__WHAT THIS TASK INVOLVES__. State how many lines of the records contain the string "fermat", and give no other information.
= = = = = = =
/-- R93: READ R0 at OPW = 64 gives 1·2^32 + 2, in either order of the words. -/
theorem test_read_value :
    (match run 2 (bus (idle 64 [(0, 0x100000002)]) (readReg ⟨64, 0x2000⟩ 0)) with
      | .next t => some (t.reads, readValue t.reads, readValue t.reads.reverse)
      | .fault _ => none
      | .refused _ => none) = some ([⟨0x1004, 1⟩, ⟨0x1000, 2⟩], 0x100000002, 0x100000002) := by decide
/-- R223: from reset no command was issued, so WAIT reads STATUS, sees DONE = 0, and still waits. -/
theorem test_wait_hangs :
    step (bus State.reset [.waitDone 5, .engineTurn]) =
      .next { bus State.reset [.waitDone 5, .engineTurn] with reads := [⟨0x008, 0⟩] } := by rfl
/-- R93: `fermat r1, r0` with R0 = 691, waited for: STATUS reads 0x1 while busy and 0x9006 at the end. -/
theorem test_wait_ends :
    (match run 4 (bus (busy (idle 32 [(0, 691)]) 0x104) [.waitDone 1]) with
      | .next t => some (t.reads.map HostRead.data, t.inbox)
      | .fault _ => none
      | .refused _ => none) = some ([0x9006, 0x1, 0x1], []) := by decide

/-! ### Witnesses: the hypotheses of the statements can be met -/

def c32 : Config := ⟨32, 0x2000⟩

theorem witness_DecodeOfEncode : (Instr.modexp 7 7 7 7).WellFormed := by unfold Instr.WellFormed; decide
theorem witness_LegalWordHasOneSpelling : decode 0x00777701 = .ok (.modexp 7 7 7 7) := by decide
theorem witness_DecodeIsMaskAndMatch :
    ((0xFFFF88FF : Word), (4 : Word)) ∈ [((0xFF8888FF : Word), (1 : Word)), (0xFF8888FF, 2), (0xFF8888FF, 3), (0xFFFF88FF, 4),
      (0xFFF88FFF, 5), (0xFFF888FF, 6)] ∧ (0x00007704 : Word) &&& 0xFFFF88FF = 4 := by decide
theorem witness_StepRunsDecodedCommand :
    (bus (busy (idle 32 []) 0x104) []).EngineNext [] ∧
    (bus (busy (idle 32 []) 0x104) [.engineTurn, .hardwareReset]).EngineNext [.hardwareReset] ∧
    (busy (idle 32 []) 0x104).engine.BUSY = true ∧ decode (busy (idle 32 []) 0x104).engine.CMDL = .ok (.fermat 1 0) ∧
    decode (BitVec.ofNat 32 (0x104 % 2 ^ 32)) = .ok (.fermat 1 0) ∧ (idle 32 []).engine.BUSY = false :=
  ⟨.inr ⟨rfl, rfl⟩, .inl rfl, rfl, by decide, by decide, rfl⟩
theorem witness_IllegalWordCompletesWithIllegal :
    (bus (busy (idle 32 []) 0) [.engineTurn]).EngineNext [] ∧
    (bus (busy (idle 32 []) 0) [.engineTurn]).engine.BUSY = true ∧
    decode (bus (busy (idle 32 []) 0) [.engineTurn]).engine.CMDL = .error .undefinedOpcode :=
  ⟨.inl rfl, rfl, by decide⟩
theorem witness_CmdWriteAcceptsOrDrops :
    (bus (idle 32 []) [w32 c32 0x00C 0]).inbox = w32 (idle 32 []).cfg 0x00C 0 :: [] ∧ (idle 32 []).engine.BUSY = false ∧
    (busy (idle 32 []) 1).engine.BUSY = true ∧
    (bus (idle 32 []) [r32 c32 0x00C]).inbox = r32 (idle 32 []).cfg 0x00C :: [] := by decide
theorem witness_EveryRunEndsIdle :
    (∀ a ∈ (bus (idle 32 []) [r32 c32 0x1FFC, .engineTurn, .access ⟨0x4000, .byte, .read⟩]).inbox,
      a.Accepted (idle 32 []).cfg ∧ ¬a.IsWait) ∧
    ∀ a ∈ (bus (idle 32 []) [.waitDone 2, r32 c32 0x1FFC]).inbox, a.Accepted (idle 32 []).cfg := by
  refine ⟨fun a ha => ?_, fun a ha => ?_⟩
  · have : a = r32 c32 0x1FFC ∨ a = .engineTurn ∨ a = .access ⟨0x4000, .byte, .read⟩ := by simpa [bus] using ha
    rcases this with rfl | rfl | rfl
    · exact ⟨fun _ => by decide, id⟩
    · exact ⟨trivial, id⟩
    · exact ⟨fun h => absurd h (by decide), id⟩
  · have : a = .waitDone 2 ∨ a = r32 c32 0x1FFC := by simpa [bus] using ha
    rcases this with rfl | rfl
    · trivial
    · exact fun _ => by decide
/-- A WAIT in an idle state that hangs, at a completed command, and while a command runs. -/
theorem witness_WaitEndsOrHangs :
    (bus (idle 32 []) [.waitDone 0]).inbox = .waitDone 0 :: [] ∧ (bus (idle 32 []) [.waitDone 0]).Hangs ∧
    ({ Engine.reset with DONE := true } : Engine).DONE = true ∧
    (bus (busy (idle 32 []) 0x104) [.waitDone 0]).inbox = .waitDone 0 :: [] ∧
    (busy (idle 32 []) 0x104).engine.DONE = false ∧ (busy (idle 32 []) 0x104).engine.BUSY = true :=
  ⟨rfl, ⟨rfl, rfl, 0, [], rfl⟩, rfl, rfl, rfl, rfl⟩
theorem witness_ResultIsFixedAtAccept :
    let s := bus (busy (idle 32 [(0, 97)]) 0x104) ([w32 c32 0x1000 6, w32 c32 0x004 1] ++ .engineTurn :: [])
    s.engine.BUSY = true ∧ s.inbox = [w32 c32 0x1000 6, w32 c32 0x004 1] ++ .engineTurn :: [] ∧
    ∀ a ∈ [w32 c32 0x1000 6, w32 c32 0x004 1], a.FromHost ∧ a.Accepted s.cfg ∧ ¬ a.Resets s.cfg := by
  refine ⟨rfl, rfl, fun a ha => ?_⟩
  have : a = w32 c32 0x1000 6 ∨ a = w32 c32 0x004 1 := by simpa using ha
  rcases this with rfl | rfl
  · exact ⟨trivial, fun _ => by decide, fun h => absurd h.1 (by decide)⟩
  · refine ⟨trivial, fun _ => by decide, fun h => ?_⟩
    obtain ⟨_, _, w, hw, hb⟩ := h
    cases hw
    exact absurd hb (by decide)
= = = = = = =
__SOLUTION TO THIS PROBLEM__. 3